Una nueva era estaba abriéndose paso en todo caso, precipitando las cosas hacia oriente hasta que el contrabalanceo geopolítico produjo la emergencia del fenómeno de Donald Trump saliendo entre los escombros visuales de los zombies deambulantes ahogados de fentanilo en las calles de Filadelfia, y que acaba de sorprender al mundo con lo que ha sido llamado el retorno a la segunda presidencia más impresionante de la historia entera de Estados Unidos, cosa que es cierta. Pero Japón de algún modo se movió a un segundo plano del protagonismo internacional. O por lo menos eso es lo que me parece a mí.
Haciendo un ejercicio de repaso de superficie, mundano como el que más, las cosas japonesas de las que tengo registro son la serie Shogun de 1980, que me parece que mi papá veía y yo con él siendo niño, el restaurante Suntory, que se puso de moda en ciudad de México también entre los 80 y los 90, los discos de jazz de Sadao Watanabe a los que mi papá me hizo fan por los mismos años (hay un video sensacional, por cierto, de un concierto de 2006 en Tokio: el “Tokyo Jazz Jam Session”, en donde aparecen el Hank Jones Trio con invitados especiales, en donde figuraban ni más ni menos que Watanabe, Chick Corea, Hiromi Uehara y Austin Peralta), el cine de Akira Kurosawa, que comencé a ver mucho cuando viví en Madrid entre 2001 y 2003, la pianista de clásico virtuosa y exquisita Mitsuko Uchida, que es algo sublime, bello y poderoso, y Makoto Ozone, uno de los pianistas de jazz más importantes de las últimas décadas y que tuve la fortuna de conocer gracias a mi entrañable amiga, también japonesa (y ya a estas alturas japonesa-mexicana), Yuko Fujino. Salvo Shogun, todas las referencias llegaron hacia mí a través de un proceso de configuración pasado por los filtros occidentales, sobre todo –qué duda cabe– por cuanto el jazz de Watanabe y Ozone, y el Mozart interpretado por Uchida con sutileza y perfección vienesa.

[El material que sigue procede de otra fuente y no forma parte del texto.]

-- ==== Sys2Proof/Certificates/Slice0/Obligations.lean ====
section
/-!
DEFINITION. The statements for the provers. Each docstring says what its statement claims and names the rules it rests
on, and the log entries of the model's own choices that it shows.
-/
open Sys2Proof Sys2Proof.Machine

/-- PWROK rising is noted; PWROK falling enters RESET from every other mode and releases THERMTRIP, and in RESET only
notes the pin and releases THERMTRIP; RST_N falling enters RESET from every mode but FATAL and RESET, where it is only
noted. Answers a next state for: pwrokRise, pwrokFall, rstNFall. (R518, R103, R104, R422.) -/
def Obligations.PinsTakenAsTheyChange : Prop :=
  (∀ s, exec .pwrokRise s = .next (commit s { s with pins := { s.pins with pwrok := true } })) ∧
  (∀ s, s.mode ≠ .reset →
    exec .pwrokFall s = .next (commit s (State.enterReset { s with pins := { s.pins with pwrok := false, thermtrip := false } }))) ∧
  (∀ s, s.mode ≠ .reset → s.mode ≠ .fatal →
    exec .rstNFall s = .next (commit s (State.enterReset { s with pins := { s.pins with rstN := false } }))) ∧
  (∀ s, s.mode = .fatal ∨ s.mode = .reset →
    exec .rstNFall s = .next (commit s { s with pins := { s.pins with rstN := false } })) ∧
  (∀ s, s.mode = .reset →
    exec .pwrokFall s = .next (commit s { s with pins := { s.pins with pwrok := false, thermtrip := false } }))

/-- Entering RESET keeps the fuses, the part, the queue, the messages sent (log entry 5), the ledger and the
calibration store; it drops transactions, shadows, straits and the array's listed content; every channel is OFFLINE
with an empty Lagoon, both copies of its extent map empty and a reset engine; every module is at reset; every register
that MRAM does not keep, or keeps in part only, holds its reset value. (R103, R116, R456, R484.) -/
def Obligations.ResetLeavesWhatLasts : Prop :=
  ∀ s : State, let t := s.enterReset
    t.mode = .reset ∧ t.fuses = s.fuses ∧ t.part = s.part ∧ t.pending = s.pending ∧ t.out = s.out ∧ t.txns = [] ∧
    t.shadows = [] ∧ t.straits = [] ∧ t.array = [] ∧ t.mram.ledger = s.mram.ledger ∧ t.mram.cal = s.mram.cal ∧
    (∀ c : Fin 32, (t.chan c).st = .offline ∧ (t.chan c).slots = [] ∧ (t.chan c).extents = [] ∧
      (t.chan c).extentsB = [] ∧ (t.chan c).eng = Eng.reset) ∧
    (∀ m : Fin 12, t.mod m = Mod.reset) ∧
    (∀ a, inMram a = false → t.reg a = regReset s.part a)

/-- Loss of a core PLL's lock switches the common mux; its timeout stops the half and raises the fatal PLL fault;
relock of a half not stopped locks it and wakes its dies (log entry 84), and ends the condition where the other half
is locked too; a half stopped stays stopped. REFCLK measured outside 99.0 to 101.0 MHz raises REFCLK_RANGE and inside
ends it. REFCLK absent sets FREE_RUN and DEGRADED and raises its fault, and in RESET is only noted; its return clears
FREE_RUN; absence past the limit is fatal. A core die whose spine's PLL is unlocked goes to self-refresh on its own.
Answers a next state for: corePllLockLoss, pllLockTimeout, corePllRelock, refclkMeasure, refclkAbsent, refclkReturn,
refclkLossTimeout, spineStopSelfRefresh. (R38, R39, R40, R42, R46.) -/
def Obligations.ClocksAndReference : Prop :=
  (∀ h s, s.clocked = true → s.pllLocked h = true →
    exec (.corePllLockLoss h) s = .next (commit s ((s.lockPll h false).switchMux h))) ∧
  (∀ h s, s.clocked = true → s.pllLocked h = false →
    exec (.pllLockTimeout h) s = .next (commit s ((s.stopHalf h).raiseCond 0 (2 ^ halfNum h)))) ∧
  (∀ h (s : State), (s.stopHalf h).halfStopped h = true) ∧
  (∀ h s, s.clocked = true → s.pllLocked h = false → s.halfStopped h = false → s.pllLocked (halfOther h) = true →
    exec (.corePllRelock h) s = .next (commit s (((s.lockPll h true).endCondition 0).wakeHalf h))) ∧
  (∀ h s, s.clocked = true → s.pllLocked h = false → s.halfStopped h = false → s.pllLocked (halfOther h) = false →
    exec (.corePllRelock h) s = .next (commit s ((s.lockPll h true).wakeHalf h))) ∧
  (∀ h s, s.halfStopped h = true → exec (.corePllRelock h) s = .next (commit s s)) ∧
  (∀ khz s, s.mode ≠ .reset → (khz < 99000 ∨ 101000 < khz) →
    exec (.refclkMeasure khz) s = .next (commit s (s.raiseCond 2 0))) ∧
  (∀ khz s, s.mode ≠ .reset → 99000 ≤ khz → khz ≤ 101000 →
    exec (.refclkMeasure khz) s = .next (commit s (s.endCondition 2))) ∧
  (∀ s, s.pins.refclk = true → s.mode ≠ .reset →
    exec .refclkAbsent s = .next (commit s
      (((({ s with pins := { s.pins with refclk := false } } : State).setFlag F.GLB_TIME_CFG_FREE_RUN true).setFlag
        F.GLB_TIME_CFG_DEGRADED true).raiseCond 3 0))) ∧
  (∀ s, s.pins.refclk = false →
    exec .refclkReturn s = .next (commit s
      (((({ s with pins := { s.pins with refclk := true } } : State).setFlag F.GLB_TIME_CFG_FREE_RUN false).endCondition
        3).endCondition 1))) ∧
  (∀ s, s.pins.refclk = false → s.clocked = true →
    exec .refclkLossTimeout s = .next (commit s (s.raiseCond 1 0))) ∧
  (∀ s, s.pins.refclk = true → s.mode = .reset →
    exec .refclkAbsent s = .next (commit s { s with pins := { s.pins with refclk := false } })) ∧
  (∀ (d : Fin 16) s, s.clocked = true → s.pllLocked (halfOfChan (8 * (d.val / 4))) = false → bitOf s.ownSelf d = false →
    exec (.spineStopSelfRefresh d) s = .next (commit s { s with ownSelf := s.ownSelf + 2 ^ d.val }))
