-- ==== Sys2Proof/Laws/Store.lean ====
section
/-!
SUPPORT. The laws of sparse stores: what a key reads as after a write or an erasure, and that the operations keep the
canonical form.
-/
namespace Sys2Proof.Machine

variable {α : Type}

@[simp] theorem Store.get_nil (d : Nat → α) (k : Nat) : Store.get d [] k = d k := rfl

theorem Store.get_erase (d : Nat → α) (p : Nat → Bool) (m : Store α) (k : Nat) :
    Store.get d (Store.erase p m) k = if p k then d k else Store.get d m k := by
  induction m with
  | nil => simp [Store.erase]
  | cons e r ih =>
    obtain ⟨k', v⟩ := e
    by_cases hk : k = k'
    · subst hk; cases hp : p k <;> simp_all [Store.erase, Store.get]
    · cases hp : p k' <;> simp_all [Store.erase, Store.get]

theorem Store.get_insert (d : Nat → α) (m : Store α) (k : Nat) (v : α) (j : Nat)
    (h : ∀ x, (k, x) ∉ m) : Store.get d (Store.insert m k v) j = if j = k then v else Store.get d m j := by
  induction m with
  | nil => simp [Store.insert, Store.get]
  | cons e r ih =>
    obtain ⟨k', v'⟩ := e
    have hk : k ≠ k' := fun hc => h v' (by simp [hc])
    have hr : ∀ x, (k, x) ∉ r := fun x hx => h x (List.mem_cons_of_mem _ hx)
    by_cases hlt : k < k'
    · simp [Store.insert, Store.get, hlt]
    · by_cases hj : j = k'
      · simp [Store.insert, Store.get, hlt, hj, hk.symm]
      · simp [Store.insert, Store.get, hlt, hj, ih hr]

theorem Store.not_mem_erase (m : Store α) (k : Nat) (x : α) : (k, x) ∉ Store.erase (fun j => j == k) m := by
  induction m with
  | nil => simp [Store.erase]
  | cons e r ih =>
    obtain ⟨k', v⟩ := e
    by_cases hk : k' = k
    · simpa [Store.erase, hk] using ih
    · simp [Store.erase, hk, ih, Ne.symm hk]

variable [DecidableEq α]

/-- A read after a write: the key written gives the value, every other key what it gave before. -/
theorem Store.get_set (d : Nat → α) (m : Store α) (k : Nat) (v : α) (j : Nat) :
    Store.get d (Store.set d m k v) j = if j = k then v else Store.get d m j := by
  unfold Store.set
  split
  next h => rw [Store.get_erase]; by_cases hj : j = k <;> simp [hj, h]
  next h =>
    rw [Store.get_insert d _ k v j (fun x => Store.not_mem_erase m k x), Store.get_erase]
    by_cases hj : j = k <;> simp [hj]

@[simp] theorem Store.get_set_same (d : Nat → α) (m : Store α) (k : Nat) (v : α) :
    Store.get d (Store.set d m k v) k = v := by simp [Store.get_set]

theorem Store.get_set_ne (d : Nat → α) (m : Store α) {k j : Nat} (v : α) (h : j ≠ k) :
    Store.get d (Store.set d m k v) j = Store.get d m j := by simp [Store.get_set, h]

/-! ### The canonical form -/

theorem Store.wfFrom_weaken (d : Nat → α) (m : Store α) (a b : Nat) (hab : a ≤ b)
    (h : Store.wfFrom d (some b) m = true) : Store.wfFrom d (some a) m = true := by
  cases m with
  | nil => rfl
  | cons e r =>
    obtain ⟨k, v⟩ := e
    simp only [Store.wfFrom, Bool.and_eq_true, decide_eq_true_eq] at h ⊢
    exact ⟨⟨by omega, h.1.2⟩, h.2⟩

theorem Store.wfFrom_erase (d : Nat → α) (p : Nat → Bool) (m : Store α) (b : Option Nat)
    (h : Store.wfFrom d b m = true) : Store.wfFrom d b (Store.erase p m) = true := by
  induction m generalizing b with
  | nil => simp [Store.erase, Store.wfFrom]
  | cons e r ih =>
    obtain ⟨k, v⟩ := e
    simp only [Store.wfFrom, Bool.and_eq_true] at h
    cases hp : p k
    · have hr := ih (some k) h.2
      simp [Store.erase, hp, Store.wfFrom, h.1, hr]
    · simp only [Store.erase, hp, if_true]
      have hr := ih (some k) h.2
      cases b with
      | none =>
        cases hx : Store.erase p r with
        | nil => rfl
        | cons e' r' =>
          obtain ⟨k', v'⟩ := e'
          rw [hx] at hr
          simp only [Store.wfFrom, Bool.and_eq_true] at hr ⊢
          exact ⟨⟨trivial, hr.1.2⟩, hr.2⟩
      | some a =>
        have ha := h.1.1
        simp only [decide_eq_true_eq] at ha
        exact Store.wfFrom_weaken d _ a k (by omega) hr

/-- Erasing keys keeps the canonical form. -/
theorem Store.wf_erase (d : Nat → α) (p : Nat → Bool) (m : Store α) (h : Store.wf d m = true) :
    Store.wf d (Store.erase p m) = true := Store.wfFrom_erase d p m none h

theorem Store.wfFrom_insert (d : Nat → α) (m : Store α) (k : Nat) (v : α) (b : Option Nat) (hv : v ≠ d k)
    (hk : ∀ x, (k, x) ∉ m) (hb : ∀ x, b = some x → x < k) (h : Store.wfFrom d b m = true) :
    Store.wfFrom d b (Store.insert m k v) = true := by
  induction m generalizing b with
  | nil => cases b <;> simp_all [Store.insert, Store.wfFrom]
  | cons e r ih =>
    obtain ⟨k', v'⟩ := e
    have hne : k ≠ k' := fun hc => hk v' (by simp [hc])
    simp only [Store.wfFrom, Bool.and_eq_true] at h
    by_cases hlt : k < k'
    · simp only [Store.insert, hlt, if_true, Store.wfFrom, Bool.and_eq_true]
      refine ⟨⟨?_, by simp [hv]⟩, ⟨by simp [hlt], h.1.2⟩, h.2⟩
      cases b with
      | none => rfl
      | some a => simpa using hb a rfl
    · simp only [Store.insert, hlt, if_false, Store.wfFrom, Bool.and_eq_true]
      refine ⟨h.1, ih (some k') (fun x hx => hk x (List.mem_cons_of_mem _ hx)) ?_ h.2⟩
      intro x hx; cases hx; omega

/-- A write keeps the canonical form. -/
theorem Store.wf_set (d : Nat → α) (m : Store α) (k : Nat) (v : α) (h : Store.wf d m = true) :
    Store.wf d (Store.set d m k v) = true := by
  unfold Store.set
  split
  · exact Store.wf_erase d _ m h
  next hv =>
    exact Store.wfFrom_insert d _ k v none hv (fun x => Store.not_mem_erase m k x) (by simp)
      (Store.wf_erase d _ m h)

@[simp] theorem Store.wf_nil (d : Nat → α) : Store.wf d ([] : Store α) = true := rfl

end Sys2Proof.Machine
end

Y desde luego que estaba Haruki Murakami en mi radar merced a la fama editorial que comenzó a tener por ahí de 2007 o 2008. Pero jamás lo había leído ni tampoco me había animado a tener algo suyo siquiera en mi biblioteca. Recuerdo por ejemplo que en un programa de radio que conduje en esos tiempos entrevisté a una chica que, antes de entrar al aire, me dijo que era una apasionada de la literatura japonesa, ante lo que yo de bote pronto, y un poco desde la ignorancia total que tenía de referencias literarias japonesas, le pedí su opinión sobre Murakami ‘ahora que está poniéndose tan de moda’, a lo que tajantemente me respondió: ‘prefiero mil veces a Kawabata’, del que tampoco sabía yo nada en absoluto. Y entramos al aire.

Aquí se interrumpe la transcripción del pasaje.